I'd be interested if there is any way of recovering a CD session, I mean continuing it from a point it was interrupted due to a power failure or some other reasons. Theoretically when e.g. the power goes off during a CD burning, it stops writing data onto the CD at a point. So I'm wondering if there's any application which can find this and continue a session from that point.

Thanks
Zooya


----------



## 8210GUY (Aug 29, 2006)

Not heard of one personally, my understanding is that once you start to burn the disk is marked for want of a better description, and if you stop it and try to restart it afresh for whatever reason it will probably start as a new session again, and as soon as it sees the disk has been marled it will ask for a new disk (unless your using a re-writable), your talking about burning software able to continue an interruption in it's burning, and I have never heard of one like that TBH, and logically if it was an unplanned interruption it would not have the memory of what it was doing to be able to continue even if it did.


----------



## smz (Mar 12, 2007)

No sir, that is what we used to refer as a coaster.
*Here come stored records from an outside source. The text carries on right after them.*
-- ==== Sys2Proof/Machine/Logic.lean ====
section
/-! DEFINITION. Logic: AND, ORA, EOR, COM (spec/45_logic.md R200 to R203). -/

namespace Sys2Proof.Machine

/-- AND, ORA and EOR (R200 to R202): A becomes the result, V is cleared, N and Z come from it. -/
def logicA (f : Byte → Byte → Byte) (o : Src) (s : State) : Except Stop State := do
  let (m, s1) ← loadSrc o s
  .ok { s1 with a := f s.a m, ccr := s.ccr.loaded8 (f s.a m), pc := s.npc (srcLen o) }

/-- AND, IMM, `A4` `ii` (R200). -/
def execAndImm (ii : Byte) (s : State) : Host.Outcome State Fault Refusal :=
  finish (logicA (fun a m => a &&& m) (.imm ii) s)

/-- AND, DIR, `B4` `dd` (R200). -/
def execAndDir (dd : Byte) (s : State) : Host.Outcome State Fault Refusal :=
  finish (logicA (fun a m => a &&& m) (.mem (.dir dd)) s)

/-- AND, EXT, `C4` `hh ll` (R200). -/
def execAndExt (hhll : Word) (s : State) : Host.Outcome State Fault Refusal :=
  finish (logicA (fun a m => a &&& m) (.mem (.ext hhll)) s)

/-- AND, IX2, `D4` `ee ff` (R200). -/
def execAndIx2 (eeff : Word) (s : State) : Host.Outcome State Fault Refusal :=
  finish (logicA (fun a m => a &&& m) (.mem (.ix2 eeff)) s)

/-- AND, IX1, `E4` `ff` (R200). -/
def execAndIx1 (ff : Byte) (s : State) : Host.Outcome State Fault Refusal :=
  finish (logicA (fun a m => a &&& m) (.mem (.ix1 ff)) s)

/-- AND, IX, `F4` (R200). -/
def execAndIx (s : State) : Host.Outcome State Fault Refusal :=
  finish (logicA (fun a m => a &&& m) (.mem .ix) s)

/-- AND, SP2, `9E D4` `ee ff` (R200). -/
def execAndSp2 (eeff : Word) (s : State) : Host.Outcome State Fault Refusal :=
  finish (logicA (fun a m => a &&& m) (.mem (.sp2 eeff)) s)

/-- AND, SP1, `9E E4` `ff` (R200). -/
def execAndSp1 (ff : Byte) (s : State) : Host.Outcome State Fault Refusal :=
  finish (logicA (fun a m => a &&& m) (.mem (.sp1 ff)) s)

/-- ORA, IMM, `AA` `ii` (R201). -/
def execOraImm (ii : Byte) (s : State) : Host.Outcome State Fault Refusal :=
  finish (logicA (fun a m => a ||| m) (.imm ii) s)

/-- ORA, DIR, `BA` `dd` (R201). -/
def execOraDir (dd : Byte) (s : State) : Host.Outcome State Fault Refusal :=
  finish (logicA (fun a m => a ||| m) (.mem (.dir dd)) s)

/-- ORA, EXT, `CA` `hh ll` (R201). -/
def execOraExt (hhll : Word) (s : State) : Host.Outcome State Fault Refusal :=
  finish (logicA (fun a m => a ||| m) (.mem (.ext hhll)) s)

/-- ORA, IX2, `DA` `ee ff` (R201). -/
def execOraIx2 (eeff : Word) (s : State) : Host.Outcome State Fault Refusal :=
  finish (logicA (fun a m => a ||| m) (.mem (.ix2 eeff)) s)

/-- ORA, IX1, `EA` `ff` (R201). -/
def execOraIx1 (ff : Byte) (s : State) : Host.Outcome State Fault Refusal :=
  finish (logicA (fun a m => a ||| m) (.mem (.ix1 ff)) s)

/-- ORA, IX, `FA` (R201). -/
def execOraIx (s : State) : Host.Outcome State Fault Refusal :=
  finish (logicA (fun a m => a ||| m) (.mem .ix) s)

/-- ORA, SP2, `9E DA` `ee ff` (R201). -/
def execOraSp2 (eeff : Word) (s : State) : Host.Outcome State Fault Refusal :=
  finish (logicA (fun a m => a ||| m) (.mem (.sp2 eeff)) s)

/-- ORA, SP1, `9E EA` `ff` (R201). -/
def execOraSp1 (ff : Byte) (s : State) : Host.Outcome State Fault Refusal :=
  finish (logicA (fun a m => a ||| m) (.mem (.sp1 ff)) s)

/-- EOR, IMM, `A8` `ii` (R202). -/
def execEorImm (ii : Byte) (s : State) : Host.Outcome State Fault Refusal :=
  finish (logicA (fun a m => a ^^^ m) (.imm ii) s)

/-- EOR, DIR, `B8` `dd` (R202). -/
def execEorDir (dd : Byte) (s : State) : Host.Outcome State Fault Refusal :=
  finish (logicA (fun a m => a ^^^ m) (.mem (.dir dd)) s)

/-- EOR, EXT, `C8` `hh ll` (R202). -/
def execEorExt (hhll : Word) (s : State) : Host.Outcome State Fault Refusal :=
  finish (logicA (fun a m => a ^^^ m) (.mem (.ext hhll)) s)

/-- EOR, IX2, `D8` `ee ff` (R202). -/
def execEorIx2 (eeff : Word) (s : State) : Host.Outcome State Fault Refusal :=
  finish (logicA (fun a m => a ^^^ m) (.mem (.ix2 eeff)) s)

/-- EOR, IX1, `E8` `ff` (R202). -/
def execEorIx1 (ff : Byte) (s : State) : Host.Outcome State Fault Refusal :=
  finish (logicA (fun a m => a ^^^ m) (.mem (.ix1 ff)) s)

/-- EOR, IX, `F8` (R202). -/
def execEorIx (s : State) : Host.Outcome State Fault Refusal :=
  finish (logicA (fun a m => a ^^^ m) (.mem .ix) s)

/-- EOR, SP2, `9E D8` `ee ff` (R202). -/
def execEorSp2 (eeff : Word) (s : State) : Host.Outcome State Fault Refusal :=
  finish (logicA (fun a m => a ^^^ m) (.mem (.sp2 eeff)) s)

/-- EOR, SP1, `9E E8` `ff` (R202). -/
def execEorSp1 (ff : Byte) (s : State) : Host.Outcome State Fault Refusal :=
  finish (logicA (fun a m => a ^^^ m) (.mem (.sp1 ff)) s)

/-- COMA, INH, `43` (R203). -/
def execComa (s : State) : Host.Outcome State Fault Refusal :=
  finish (modifyPlace .a comByte s)

/-- COMX, INH, `53` (R203). -/
def execComx (s : State) : Host.Outcome State Fault Refusal :=
  finish (modifyPlace .x comByte s)

/-- COM, DIR, `33` `dd` (R203). -/
def execComDir (dd : Byte) (s : State) : Host.Outcome State Fault Refusal :=
  finish (modifyPlace (.dir dd) comByte s)

/-- COM, IX1, `63` `ff` (R203). -/
def execComIx1 (ff : Byte) (s : State) : Host.Outcome State Fault Refusal :=
  finish (modifyPlace (.ix1 ff) comByte s)

/-- COM, IX, `73` (R203). -/
def execComIx (s : State) : Host.Outcome State Fault Refusal :=
  finish (modifyPlace .ix comByte s)

/-- COM, SP1, `9E 63` `ff` (R203). -/
def execComSp1 (ff : Byte) (s : State) : Host.Outcome State Fault Refusal :=
  finish (modifyPlace (.sp1 ff) comByte s)

end Sys2Proof.Machine
end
Back when blank media was megabux. Now it's like scrap metal. The only way to have a partial burn and continue burning another time is by using the multisession option virtually in every software program. I use Nero, so that is my example. Using it's wizard, you start by selecting create a multisession disc. Drag whatever you want to burn at the time and right before clicking burn you see an option about closing or finalizing the "DISK", you don't want that checked. only things that refer to "session"

Actually I've pulled some whammies in the past yanking power during a burn using a rewritable disc. Doing that can sometimes make a coaster of a DVDRW/CDRW as well. Now what I do at my house/home office may sound a bit overkill, but I have a Belkin 1200VA UPS running my desktop and a bunch of APC Back-UPS 500 units that all my external drives and routers are plugged into. In the event of any power surge or outage, I have plenty of runtime to close a disc unless it just started or something. But in the event of a power spike or short outage, the burn is not affected. I'm not saying to do what I do, but it actually does the trick. Now that media is so cheap now, these UPS units are made more for keeping external hard drives and routers running as opposed to trying to protect a 20 cent blank DVD during a burn. I know it might be frustrating to lose the session and then have to start from the beginning, but a good practice is to save your current session to be burned before you start. Then if a problem happens after the fact, you can reload that configuration file and just burn again.





Zooya said:


> Hello,
> 
> I'd be interested if there is any way of recovering a CD session, I mean continuing it from a point it was interrupted due to a power failure or some other reasons. Theoretically when e.g. the power goes off during a CD burning, it stops writing data onto the CD at a point. So I'm wondering if there's any application which can find this and continue a session from that point.
> 
> ...


----------